§ **AIM OF THE EXERCISE**: Could you copy each line of the listing that holds "lanes"?

§ **DATA SUPPLIED**:
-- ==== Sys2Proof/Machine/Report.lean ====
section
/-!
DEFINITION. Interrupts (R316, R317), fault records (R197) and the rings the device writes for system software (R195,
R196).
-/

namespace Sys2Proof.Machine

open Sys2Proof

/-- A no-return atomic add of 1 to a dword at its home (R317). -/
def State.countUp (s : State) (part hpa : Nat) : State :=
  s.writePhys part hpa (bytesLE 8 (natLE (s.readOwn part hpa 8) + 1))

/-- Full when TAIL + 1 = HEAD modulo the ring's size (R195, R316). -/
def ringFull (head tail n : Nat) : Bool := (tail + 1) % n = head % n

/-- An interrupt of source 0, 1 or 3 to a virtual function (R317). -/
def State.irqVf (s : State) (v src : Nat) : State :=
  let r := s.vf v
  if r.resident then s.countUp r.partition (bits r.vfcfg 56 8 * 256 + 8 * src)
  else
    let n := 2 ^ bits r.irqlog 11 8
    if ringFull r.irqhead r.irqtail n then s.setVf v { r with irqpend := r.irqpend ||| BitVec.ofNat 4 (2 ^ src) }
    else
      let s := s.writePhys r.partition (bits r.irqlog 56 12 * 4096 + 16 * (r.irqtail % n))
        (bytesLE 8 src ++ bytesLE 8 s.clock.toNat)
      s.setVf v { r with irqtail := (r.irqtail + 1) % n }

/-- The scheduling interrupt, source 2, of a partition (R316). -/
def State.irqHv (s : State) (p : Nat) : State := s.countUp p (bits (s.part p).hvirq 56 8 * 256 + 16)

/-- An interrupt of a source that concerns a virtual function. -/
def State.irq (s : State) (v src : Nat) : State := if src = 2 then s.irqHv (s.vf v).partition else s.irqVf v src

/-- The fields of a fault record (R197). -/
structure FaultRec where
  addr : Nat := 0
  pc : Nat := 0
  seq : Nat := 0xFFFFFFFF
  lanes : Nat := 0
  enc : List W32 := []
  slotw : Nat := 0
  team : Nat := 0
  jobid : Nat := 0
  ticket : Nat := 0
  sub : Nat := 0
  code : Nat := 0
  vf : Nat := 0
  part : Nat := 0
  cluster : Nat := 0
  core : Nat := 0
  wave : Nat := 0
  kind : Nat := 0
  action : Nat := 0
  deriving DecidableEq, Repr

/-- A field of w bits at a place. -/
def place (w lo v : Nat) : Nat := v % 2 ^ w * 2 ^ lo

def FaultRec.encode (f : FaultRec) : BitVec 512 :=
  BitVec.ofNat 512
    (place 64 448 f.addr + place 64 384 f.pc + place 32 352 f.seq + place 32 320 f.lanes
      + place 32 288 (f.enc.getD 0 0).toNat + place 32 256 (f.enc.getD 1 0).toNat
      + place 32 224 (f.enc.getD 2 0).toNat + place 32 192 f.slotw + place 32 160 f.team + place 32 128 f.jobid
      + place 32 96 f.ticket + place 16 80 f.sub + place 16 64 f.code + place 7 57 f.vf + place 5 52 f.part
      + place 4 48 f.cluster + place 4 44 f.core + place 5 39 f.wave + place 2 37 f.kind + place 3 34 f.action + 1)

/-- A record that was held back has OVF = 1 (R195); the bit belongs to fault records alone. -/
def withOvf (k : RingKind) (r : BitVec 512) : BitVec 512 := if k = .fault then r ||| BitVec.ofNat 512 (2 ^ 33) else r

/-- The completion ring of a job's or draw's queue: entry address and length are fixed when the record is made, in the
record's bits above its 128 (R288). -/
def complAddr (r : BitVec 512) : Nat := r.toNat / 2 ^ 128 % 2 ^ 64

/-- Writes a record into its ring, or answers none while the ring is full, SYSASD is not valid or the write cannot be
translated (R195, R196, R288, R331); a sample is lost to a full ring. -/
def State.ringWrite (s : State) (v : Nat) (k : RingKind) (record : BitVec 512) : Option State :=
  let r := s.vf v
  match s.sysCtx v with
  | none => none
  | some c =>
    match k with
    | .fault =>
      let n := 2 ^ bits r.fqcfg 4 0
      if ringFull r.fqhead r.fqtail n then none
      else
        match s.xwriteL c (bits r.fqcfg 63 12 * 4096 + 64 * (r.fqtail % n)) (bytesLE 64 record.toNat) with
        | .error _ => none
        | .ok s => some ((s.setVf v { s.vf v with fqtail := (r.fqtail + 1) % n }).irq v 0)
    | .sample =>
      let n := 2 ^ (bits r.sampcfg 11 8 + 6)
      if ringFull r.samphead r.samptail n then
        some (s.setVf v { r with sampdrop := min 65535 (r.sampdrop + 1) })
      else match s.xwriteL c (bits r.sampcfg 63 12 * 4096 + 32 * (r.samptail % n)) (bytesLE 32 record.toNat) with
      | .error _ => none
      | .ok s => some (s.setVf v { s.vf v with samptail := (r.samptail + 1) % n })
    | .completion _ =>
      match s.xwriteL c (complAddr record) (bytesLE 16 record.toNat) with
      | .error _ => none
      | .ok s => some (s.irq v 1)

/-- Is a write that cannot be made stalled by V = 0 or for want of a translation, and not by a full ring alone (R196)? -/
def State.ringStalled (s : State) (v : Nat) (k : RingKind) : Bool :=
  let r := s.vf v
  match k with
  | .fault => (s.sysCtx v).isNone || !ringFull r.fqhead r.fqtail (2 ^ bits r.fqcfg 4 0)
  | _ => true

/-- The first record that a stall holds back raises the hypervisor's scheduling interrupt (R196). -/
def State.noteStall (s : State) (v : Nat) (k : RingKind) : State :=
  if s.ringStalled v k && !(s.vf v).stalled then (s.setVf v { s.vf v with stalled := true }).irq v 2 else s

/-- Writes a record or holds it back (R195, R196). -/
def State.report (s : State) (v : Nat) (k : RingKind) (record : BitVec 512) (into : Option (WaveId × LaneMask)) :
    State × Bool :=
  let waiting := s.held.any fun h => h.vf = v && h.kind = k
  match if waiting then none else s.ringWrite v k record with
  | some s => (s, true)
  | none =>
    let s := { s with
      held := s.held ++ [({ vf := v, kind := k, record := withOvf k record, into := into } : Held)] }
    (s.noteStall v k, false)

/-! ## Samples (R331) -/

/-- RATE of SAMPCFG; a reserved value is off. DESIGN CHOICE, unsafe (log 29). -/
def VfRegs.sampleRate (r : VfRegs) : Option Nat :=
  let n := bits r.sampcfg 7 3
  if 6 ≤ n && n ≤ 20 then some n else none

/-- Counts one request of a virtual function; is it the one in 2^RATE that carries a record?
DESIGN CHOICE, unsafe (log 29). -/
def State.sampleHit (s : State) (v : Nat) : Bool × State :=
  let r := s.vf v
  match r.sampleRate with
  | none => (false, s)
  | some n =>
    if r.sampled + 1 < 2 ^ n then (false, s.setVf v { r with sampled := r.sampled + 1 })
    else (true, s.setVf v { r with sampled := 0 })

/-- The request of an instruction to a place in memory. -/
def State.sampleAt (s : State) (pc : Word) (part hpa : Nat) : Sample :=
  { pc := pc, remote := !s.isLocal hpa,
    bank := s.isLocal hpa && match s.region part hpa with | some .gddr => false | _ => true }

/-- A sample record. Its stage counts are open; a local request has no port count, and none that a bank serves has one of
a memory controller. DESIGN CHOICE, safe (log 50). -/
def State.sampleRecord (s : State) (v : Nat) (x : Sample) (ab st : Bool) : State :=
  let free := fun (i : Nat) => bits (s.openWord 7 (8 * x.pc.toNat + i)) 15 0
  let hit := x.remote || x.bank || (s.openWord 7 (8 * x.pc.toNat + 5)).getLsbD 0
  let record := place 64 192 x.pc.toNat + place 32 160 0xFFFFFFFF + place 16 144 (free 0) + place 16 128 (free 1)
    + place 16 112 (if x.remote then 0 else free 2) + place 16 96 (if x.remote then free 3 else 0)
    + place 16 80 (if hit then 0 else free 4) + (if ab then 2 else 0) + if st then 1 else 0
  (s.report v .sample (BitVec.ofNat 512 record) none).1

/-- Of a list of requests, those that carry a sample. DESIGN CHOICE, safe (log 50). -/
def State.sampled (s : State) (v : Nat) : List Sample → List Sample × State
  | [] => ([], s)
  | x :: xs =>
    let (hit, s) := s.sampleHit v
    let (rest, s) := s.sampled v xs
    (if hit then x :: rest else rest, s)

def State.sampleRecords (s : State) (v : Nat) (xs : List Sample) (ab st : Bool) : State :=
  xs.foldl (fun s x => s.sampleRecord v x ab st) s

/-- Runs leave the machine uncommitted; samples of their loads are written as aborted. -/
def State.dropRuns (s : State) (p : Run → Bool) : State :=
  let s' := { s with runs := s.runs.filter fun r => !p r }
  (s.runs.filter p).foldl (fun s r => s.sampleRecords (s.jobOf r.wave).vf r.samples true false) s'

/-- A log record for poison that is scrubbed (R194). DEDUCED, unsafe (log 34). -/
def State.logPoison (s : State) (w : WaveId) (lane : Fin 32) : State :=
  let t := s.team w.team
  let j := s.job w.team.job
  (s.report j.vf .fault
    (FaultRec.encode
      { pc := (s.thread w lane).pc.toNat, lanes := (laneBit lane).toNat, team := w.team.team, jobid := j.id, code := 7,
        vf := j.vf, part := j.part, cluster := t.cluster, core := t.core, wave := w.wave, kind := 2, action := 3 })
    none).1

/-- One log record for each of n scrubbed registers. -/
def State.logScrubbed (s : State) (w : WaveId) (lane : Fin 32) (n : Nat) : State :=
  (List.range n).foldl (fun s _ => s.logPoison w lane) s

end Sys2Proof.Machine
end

§ **ANSWER BOX**:
  lanes : Nat := 0
    (place 64 448 f.addr + place 64 384 f.pc + place 32 352 f.seq + place 32 320 f.lanes
      { pc := (s.thread w lane).pc.toNat, lanes := (laneBit lane).toNat, team := w.team.team, jobid := j.id, code := 7,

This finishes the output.